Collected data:
/-! ### raise -/

@[simp] theorem State.raise_pending (a : Alarm) : (s.raise a).pending = s.pending := rfl
@[simp] theorem State.raise_claims (a : Alarm) : (s.raise a).claims = s.claims ++ [.alarmRaise a] := rfl
@[simp] theorem State.raise_op (a : Alarm) : (s.raise a).op = s.op := rfl
@[simp] theorem State.raise_uptime (a : Alarm) : (s.raise a).uptime = s.uptime := rfl
@[simp] theorem State.raise_pins (a : Alarm) : (s.raise a).pins = s.pins := rfl
@[simp] theorem State.raise_desc (a : Alarm) : (s.raise a).desc = s.desc := rfl
@[simp] theorem State.raise_inForce (a : Alarm) : (s.raise a).inForce = s.inForce := rfl
@[simp] theorem State.raise_sections (a : Alarm) : (s.raise a).sections = s.sections := rfl
@[simp] theorem State.raise_points (a : Alarm) : (s.raise a).points = s.points := rfl
@[simp] theorem State.raise_route (a : Alarm) : (s.raise a).route = s.route := rfl
@[simp] theorem State.raise_gates (a : Alarm) : (s.raise a).gates = s.gates := rfl
@[simp] theorem State.raise_stab (a : Alarm) : (s.raise a).stab = s.stab := rfl
@[simp] theorem State.raise_roster (a : Alarm) : (s.raise a).roster = s.roster := rfl
@[simp] theorem State.raise_sup (a : Alarm) : (s.raise a).sup = s.sup := rfl
@[simp] theorem State.raise_desk (a : Alarm) : (s.raise a).desk = s.desk := rfl
@[simp] theorem State.raise_planner (a : Alarm) : (s.raise a).planner = s.planner := rfl
@[simp] theorem State.raise_line (a : Alarm) : (s.raise a).line = s.line := rfl

/-! ### endAlarm -/

@[simp] theorem State.endAlarm_pending (a : Alarm) : (s.endAlarm a).pending = s.pending := rfl
@[simp] theorem State.endAlarm_claims (a : Alarm) : (s.endAlarm a).claims = s.claims ++ [.alarmConditionEnd a] := rfl
@[simp] theorem State.endAlarm_op (a : Alarm) : (s.endAlarm a).op = s.op := rfl
@[simp] theorem State.endAlarm_uptime (a : Alarm) : (s.endAlarm a).uptime = s.uptime := rfl
@[simp] theorem State.endAlarm_pins (a : Alarm) : (s.endAlarm a).pins = s.pins := rfl
@[simp] theorem State.endAlarm_desc (a : Alarm) : (s.endAlarm a).desc = s.desc := rfl
@[simp] theorem State.endAlarm_inForce (a : Alarm) : (s.endAlarm a).inForce = s.inForce := rfl
@[simp] theorem State.endAlarm_sections (a : Alarm) : (s.endAlarm a).sections = s.sections := rfl
@[simp] theorem State.endAlarm_points (a : Alarm) : (s.endAlarm a).points = s.points := rfl
@[simp] theorem State.endAlarm_route (a : Alarm) : (s.endAlarm a).route = s.route := rfl
@[simp] theorem State.endAlarm_gates (a : Alarm) : (s.endAlarm a).gates = s.gates := rfl
@[simp] theorem State.endAlarm_stab (a : Alarm) : (s.endAlarm a).stab = s.stab := rfl
@[simp] theorem State.endAlarm_roster (a : Alarm) : (s.endAlarm a).roster = s.roster := rfl
@[simp] theorem State.endAlarm_sup (a : Alarm) : (s.endAlarm a).sup = s.sup := rfl
@[simp] theorem State.endAlarm_desk (a : Alarm) : (s.endAlarm a).desk = s.desk := rfl
@[simp] theorem State.endAlarm_planner (a : Alarm) : (s.endAlarm a).planner = s.planner := rfl
@[simp] theorem State.endAlarm_line (a : Alarm) : (s.endAlarm a).line = s.line := rfl

/-! ### post -/

@[simp] theorem State.post_pending (g : Group) (k : Nat) (fs : List Field) : (s.post g k fs).pending = s.pending := rfl
@[simp] theorem State.post_claims (g : Group) (k : Nat) (fs : List Field) : (s.post g k fs).claims = s.claims := rfl
@[simp] theorem State.post_op (g : Group) (k : Nat) (fs : List Field) : (s.post g k fs).op = s.op := rfl
@[simp] theorem State.post_uptime (g : Group) (k : Nat) (fs : List Field) : (s.post g k fs).uptime = s.uptime := rfl
@[simp] theorem State.post_pins (g : Group) (k : Nat) (fs : List Field) : (s.post g k fs).pins = s.pins := rfl
@[simp] theorem State.post_desc (g : Group) (k : Nat) (fs : List Field) : (s.post g k fs).desc = s.desc := rfl
@[simp] theorem State.post_inForce (g : Group) (k : Nat) (fs : List Field) : (s.post g k fs).inForce = s.inForce := rfl
@[simp] theorem State.post_sections (g : Group) (k : Nat) (fs : List Field) : (s.post g k fs).sections = s.sections := rfl
@[simp] theorem State.post_points (g : Group) (k : Nat) (fs : List Field) : (s.post g k fs).points = s.points := rfl
@[simp] theorem State.post_route (g : Group) (k : Nat) (fs : List Field) : (s.post g k fs).route = s.route := rfl
@[simp] theorem State.post_gates (g : Group) (k : Nat) (fs : List Field) : (s.post g k fs).gates = s.gates := rfl
@[simp] theorem State.post_stab (g : Group) (k : Nat) (fs : List Field) : (s.post g k fs).stab = s.stab := rfl
@[simp] theorem State.post_roster (g : Group) (k : Nat) (fs : List Field) : (s.post g k fs).roster = s.roster := rfl
@[simp] theorem State.post_sup (g : Group) (k : Nat) (fs : List Field) : (s.post g k fs).sup = s.sup := rfl

/-! ### onPort -/

@[simp] theorem State.onPort_pending (p : Port) (f : PortState → PortState) : (s.onPort p f).pending = s.pending := by cases p <;> rfl
@[simp] theorem State.onPort_claims (p : Port) (f : PortState → PortState) : (s.onPort p f).claims = s.claims := by cases p <;> rfl
@[simp] theorem State.onPort_op (p : Port) (f : PortState → PortState) : (s.onPort p f).op = s.op := by cases p <;> rfl
@[simp] theorem State.onPort_uptime (p : Port) (f : PortState → PortState) : (s.onPort p f).uptime = s.uptime := by cases p <;> rfl
@[simp] theorem State.onPort_pins (p : Port) (f : PortState → PortState) : (s.onPort p f).pins = s.pins := by cases p <;> rfl
@[simp] theorem State.onPort_desc (p : Port) (f : PortState → PortState) : (s.onPort p f).desc = s.desc := by cases p <;> rfl
@[simp] theorem State.onPort_inForce (p : Port) (f : PortState → PortState) : (s.onPort p f).inForce = s.inForce := by cases p <;> rfl
@[simp] theorem State.onPort_sections (p : Port) (f : PortState → PortState) : (s.onPort p f).sections = s.sections := by cases p <;> rfl
@[simp] theorem State.onPort_points (p : Port) (f : PortState → PortState) : (s.onPort p f).points = s.points := by cases p <;> rfl
@[simp] theorem State.onPort_route (p : Port) (f : PortState → PortState) : (s.onPort p f).route = s.route := by cases p <;> rfl
@[simp] theorem State.onPort_gates (p : Port) (f : PortState → PortState) : (s.onPort p f).gates = s.gates := by cases p <;> rfl
@[simp] theorem State.onPort_stab (p : Port) (f : PortState → PortState) : (s.onPort p f).stab = s.stab := by cases p <;> rfl
@[simp] theorem State.onPort_roster (p : Port) (f : PortState → PortState) : (s.onPort p f).roster = s.roster := by cases p <;> rfl
@[simp] theorem State.onPort_sup (p : Port) (f : PortState → PortState) : (s.onPort p f).sup = s.sup := by cases p <;> rfl
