theorem exec_tableNext {p : State} (h : takeTableNext q.port (s.take (.tableNext q)) = (p, a)) :
    exec (.tableNext q) s = done (p.reply .tableNext q a) := by
  rw [exec_ofPortOwned (c := .tableNext q) (k := .tableNext) (owner := takeTableNext q.port) rfl rfl rfl rfl, h]

theorem tableNext_noCursor (h : (s.port q.port).cursor = none) :
    AnswersAtOnce q s (.tableNext q) .tableNext ⟨.refused, some .wrongState, []⟩ id := by
  refine answersAtOnce_unchanged (exec_tableNext ?_)
  rw [takeTableNext, port_take, h]
  rfl

theorem tableNext_end {c : Cursor} (h : (s.port q.port).cursor = some c) (hr : s.readTable c = none) :
    AnswersAtOnce q s (.tableNext q) .tableNext ⟨.done, none, [.u8 0]⟩ id := by
  refine answersAtOnce_unchanged (exec_tableNext ?_)
  rw [takeTableNext, port_take, h]
  dsimp only
  rw [show (s.take (.tableNext q)).readTable c = none from hr]
  rfl

theorem tableNext_record {c : Cursor} {i : Nat} {fields : List Field} (h : (s.port q.port).cursor = some c)
    (hr : s.readTable c = some (i, fields)) :
    AnswersAtOnce q s (.tableNext q) .tableNext ⟨.done, none, .u8 c.table.code :: .u8 i :: fields⟩
      (fun x => { x with cursor := some { c with index := i + 1 } }) := by
  refine answersAtOnce_onPort (exec_tableNext ?_) rfl rfl
  rw [takeTableNext, port_take, h]
  dsimp only
  rw [show (s.take (.tableNext q)).readTable c = some (i, fields) from hr]
  rfl

end

/-- R174, R176 to R179: the port's own requests, one after another. -/
theorem ownRequests_answered : portsAnswerTheirOwnRequests := by
  intro q s
  refine ⟨status_answers q s, fun g hg => subscribe_answers q s hg, ?_, fun t qu i => ?_, ?_⟩
  · obtain ⟨u, hx, hkeeps, hclaims, hothers, hport⟩ := portReset_taken q s
    obtain ⟨hpath, hhand⟩ := reset_answer (s.port q.port) q.tag .done 0x03
    have hown : (s.port q.port).awaits 0x03 q.tag = (s.port q.port).inHand.any (InHand.isFor .portReset q) := awaits_eq _ _ _
    rw [hown] at hpath hhand
    refine ⟨u, hx, hkeeps, hclaims, hothers, ?_⟩
    rw [hport, aside_answer, answer_notices, answer_noticesLost]
    exact ⟨rfl, rfl, rfl, hpath, hhand⟩
  · intro why
    have hwhy : tableRefusal s t qu i = why := rfl
    clear_value why
    cases why with
    | some r => exact tableSelect_refused hwhy
    | none => exact tableSelect_done hwhy
  · dsimp only
    cases hc : (s.port q.port).cursor with
    | none => exact tableNext_noCursor hc
    | some c =>
      dsimp only
      cases hr : s.readTable c with
      | none => exact tableNext_end hc hr
      | some x => exact ⟨readTable_index hr, tableNext_record hc hr⟩

/-- Settles O47: each request as the port takes it (`exec_ofPortOwned`), and each table's records (`tables_read`). -/
theorem portsAnswerTheirOwnRequests : Obligations.PortsAnswerTheirOwnRequests := ⟨ownRequests_answered, tables_read⟩

end Sys2Proof.Machine

/-! # The payload of each kind (R171, R181; 09 section 9.7) -/

namespace Sys2Proof.Machine
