/-! ## The laws -/

/-- The gate law (R99, R100): tally plus pending stays within the capacity, and the full flag shows what its definition
gives. -/
def GateLaw (d : Device) : Prop :=
  ∀ j : Fin 24, (d.gates[j]).tally.toNat + (d.gates[j]).windows.length ≤ (d.gates[j]).capacity.toNat
    ∧ (d.gates[j]).full = (decide (0 < (d.gates[j]).capacity.toNat
        ∧ (d.gates[j]).capacity.toNat ≤ (d.gates[j]).tally.toNat + (d.gates[j]).windows.length)
      || (d.gates[j]).levelFull)

/-- The facts of each lot state (R23, R32, R148): IDLE holds no bank and nothing pending; an open lot has one bank that is
active and load bank; a halt has its cause and return state; a LOT_END is pending in DRAINING, and in a halt that returns
there; a BANK_SWITCH is pending only while a record names its old bank. -/
def LotLaw (d : Device) : Prop :=
  (∀ sw, d.lot.switch = some sw → 0 < d.refCount sw.old) ∧
  match d.lot.state with
  | .idle => d.lot.cause = none ∧ d.lot.ret = none ∧ d.lot.active = none ∧ d.lot.load = none ∧ d.lot.endCell = none
      ∧ d.lot.switch = none
  | .running => d.lot.cause = none ∧ d.lot.ret = none ∧ d.lot.active.isSome ∧ d.lot.load = d.lot.active
      ∧ d.lot.endCell = none
  | .draining => d.lot.cause = none ∧ d.lot.ret = none ∧ d.lot.active.isSome ∧ d.lot.load = d.lot.active
      ∧ d.lot.endCell.isSome
  | .halted => d.lot.cause.isSome ∧ d.lot.ret.isSome ∧ d.lot.active.isSome ∧ d.lot.load = d.lot.active
      ∧ (d.lot.endCell.isSome ↔ d.lot.ret = some .draining)

/-- A lot indexes only while it is fit to (R27, R28, R29, R31): in RUNNING and DRAINING the filtered GUARD is closed,
station 0 is not FAILED, and the sweep tube's switch does not report full. -/
def FitToRun (d : Device) : Prop :=
  d.lot.state = .running ∨ d.lot.state = .draining →
    d.sensor.guardClosed = true ∧ (d.stations[(0 : Fin 3)]).state ≠ .failed ∧ d.sensor.reported[(24 : Fin 25)] = false

/-- Where valves may be run (R108, R113, R117, R118): a gate fire or the sweep fire only in RUNNING and DRAINING, a test
fire only in IDLE with the filtered GUARD closed. -/
def FireLaw (d : Device) : Prop :=
  (d.lot.state = .idle ∨ d.lot.state = .halted → d.sweep = none ∧ ∀ j : Fin 24, (d.gates[j]).fire = none)
  ∧ ∀ j : Fin 24, (d.gates[j]).test.isSome → d.lot.state = .idle ∧ d.sensor.guardClosed = true

/-- The windows and the pockets they wait for (R96, R99, R104, R109, R110, R111): each window's pocket is FIRED at that gate
and has no second window, each FIRED pocket has a window, a window is of this index event or the one before and a gate has
one of each at most, a fire still in DELAY has its window, and no record is held in IDLE. -/
def WindowLaw (d : Device) : Prop :=
  (∀ (j : Fin 24) (w : Window), w ∈ (d.gates[j]).windows →
      (d.track[w.pocket]).state = .fired ∧ (d.track[w.pocket]).target = some j ∧ (w.k = d.k ∨ w.k = d.k - 1))
  ∧ (∀ j : Fin 24, ((d.gates[j]).windows.map (·.pocket)).Nodup ∧ ((d.gates[j]).windows.map (·.k)).Nodup
      ∧ (d.gates[j]).windows.length ≤ 2)
  ∧ (∀ p : Fin 96, (d.track[p]).state = .fired → ∃ (j : Fin 24) (w : Window), w ∈ (d.gates[j]).windows ∧ w.pocket = p)
  ∧ (∀ (j : Fin 24) (f : GateFire), (d.gates[j]).fire = some f → f.run.phase = .delay →
      ({ pocket := f.pocket, k := f.k } : Window) ∈ (d.gates[j]).windows)
  ∧ (d.lot.state = .idle → ∀ p : Fin 96, (d.track[p]).state = .empty)

/-- The number of non-EMPTY records. -/
def Device.occupied (d : Device) : Nat := d.track.toList.countP (fun r => decide (r.state ≠ .empty))

/-- The sum of the twelve retired outcome counters, counters 2 to 13 (R35, R190). -/
def Lot.retiredSum (l : Lot) : Nat := ((List.range 12).map (fun i => (l.counters.toList.getD (2 + i) 0).toNat)).sum

/-- Conservation of parts (R35): while none of the counters concerned has saturated, loaded plus foreign is the sum of the
twelve retired counters plus the non-EMPTY records. -/
def PartsLaw (d : Device) : Prop :=
  (∀ i : Fin 48, i.val < 14 → d.lot.counters[i] ≠ BitVec.allOnes 32) →
    (d.lot.counters[(0 : Fin 48)]).toNat + (d.lot.counters[(1 : Fin 48)]).toNat = d.lot.retiredSum + d.occupied

/-- What a record holds by its state (R4, R5, R18, R77). -/
def RecordFields (r : Pocket) : Prop :=
  (r.deviation = if r.readings = [] then none else some (meanOf (r.readings.map (·.deviation))))
  ∧ r.readings.length ≤ r.attempts
  ∧ (r.outcome = some .graded → r.grade.isSome)
  ∧ match r.state with
    | .empty => r = Pocket.empty
    | .loaded => r.serial.isSome ∧ r.bank.isSome ∧ r.readings = [] ∧ r.outcome = none ∧ r.grade = none ∧ r.target = none
    | .measuring => r.serial.isSome ∧ r.bank.isSome ∧ r.readings.length + 1 ≤ r.attempts ∧ r.outcome = none
        ∧ r.grade = none ∧ r.target = none
    | .retestWait => r.serial.isSome ∧ r.bank.isSome ∧ r.readings ≠ [] ∧ r.outcome = none ∧ r.grade = none
        ∧ r.target = none
    | .graded => r.serial.isSome ∧ r.bank.isSome ∧ r.outcome.isSome ∧ r.target.isSome
    | .fired => r.serial.isSome ∧ r.bank.isSome ∧ r.outcome.isSome ∧ r.target.isSome
    | .carry => (r.serial = none ↔ r.outcome = some .foreign) ∧ r.bank.isSome ∧ r.outcome.isSome
        ∧ (r.target.isSome ↔ r.outcome = some .ejectMissed ∨ r.outcome = some .ejectUnconfirmed)

/-- Every record holds what its state asks. -/
def RecordLaw (d : Device) : Prop := ∀ p : Fin 96, RecordFields d.track[p]

/-- What an open lot and the tick rest on (R1, R2, R131): a held geometry is ordered, an open lot holds one, Φ lies below P,
and the tick interval is one of the four selections. -/
def TurretLaw (d : Device) : Prop :=
  (∀ c, d.held = some c → c.geometry.Ordered ∧ d.phi < c.geometry.p)
  ∧ (d.lot.state ≠ .idle → d.held.isSome)
  ∧ (d.held = none → d.phi = 0)
  ∧ d.timebase.interval ∈ [250, 500, 1000, 2000] ∧ d.timebase.due ∈ [250, 500, 1000, 2000]

/-- The trigger slots (R8, R15, R37, R53, R58): in IDLE every slot is empty, a PART trigger names a pocket that is MEASURING,
and no two ports name one pocket. -/
def SlotLaw (d : Device) : Prop :=
  (d.lot.state = .idle → ∀ l : Fin 6, (d.ports[l]).slot = none)
  ∧ (∀ (l : Fin 6) (g : Trigger) (q : Fin 96), (d.ports[l]).slot = some g → g.purpose = .part q →
      (d.track[q]).state = .measuring)
  ∧ ∀ (l i : Fin 6) (g u : Trigger) (q : Fin 96), (d.ports[l]).slot = some g → (d.ports[i]).slot = some u →
      g.purpose = .part q → u.purpose = .part q → l = i

/-- The heads, the links and the stations (R42, R45): a head is OFFLINE exactly while its link is not LOCKED, the head off
the active side is never ACTIVE, and each station state says which heads stand behind it. A lot that is IDLE has every
station DISABLED. The trigger slots hold what SlotLaw says. -/
def StationLaw (d : Device) : Prop :=
  (∀ h : Fin 6, (d.heads[h]).state = .offline ↔ (d.ports[h]).link ≠ .locked)
  ∧ (d.lot.state = .idle → ∀ st : Fin 3, (d.stations[st]).state = .disabled)
  ∧ SlotLaw d
  ∧ ∀ st : Fin 3,
    let s := d.stations[st]
    let own := (d.heads[headOf st s.side]).state
    let other := (d.heads[headOf st s.side.other]).state
    other ≠ .active ∧ (s.select.isSome → s.state = .settling) ∧
    match s.state with
    | .disabled => own ≠ .active ∧ s.pending = none
    | .ready => own = .active ∧ s.pending = none
    | .settling => ∃ side, s.pending = some side ∧ (d.heads[headOf st side]).state = .standby
    | .failed => s.pending = none ∧ own ≠ .active ∧ own ≠ .standby ∧ other ≠ .standby

/-- The cells whose commands wait for their answer (R169). -/
def Device.waiting (d : Device) : List (Fin 16) :=
  d.lot.endCell.toList ++ (d.lot.switch.map (·.cell)).toList ++ d.gates.toList.filterMap (·.swap)
    ++ d.gates.toList.filterMap (fun g => g.test.map (·.cell)) ++ d.stations.toList.filterMap (·.select)

/-- The taken set (R163, R169): it holds the cells whose commands wait for their answer and no other, each for one
command, and the owner word of each holds TAKEN. -/
def CellLaw (d : Device) : Prop :=
  d.waiting.Nodup ∧ (∀ n : Fin 16, d.slate.taken[n] = true ↔ n ∈ d.waiting)
    ∧ ∀ n : Fin 16, d.slate.taken[n] = true → readWord d.mem (cellBase n) = 2

end Sys2Proof.Machine
end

What you should do :: Verbatim output is expected for the lines from the start of the data to the line in which "(s.raise a).op = s.op := rfl" appears, both included.

Expected answer ::
/-! ### raise -/

@[simp] theorem State.raise_pending (a : Alarm) : (s.raise a).pending = s.pending := rfl
@[simp] theorem State.raise_claims (a : Alarm) : (s.raise a).claims = s.claims ++ [.alarmRaise a] := rfl
@[simp] theorem State.raise_op (a : Alarm) : (s.raise a).op = s.op := rfl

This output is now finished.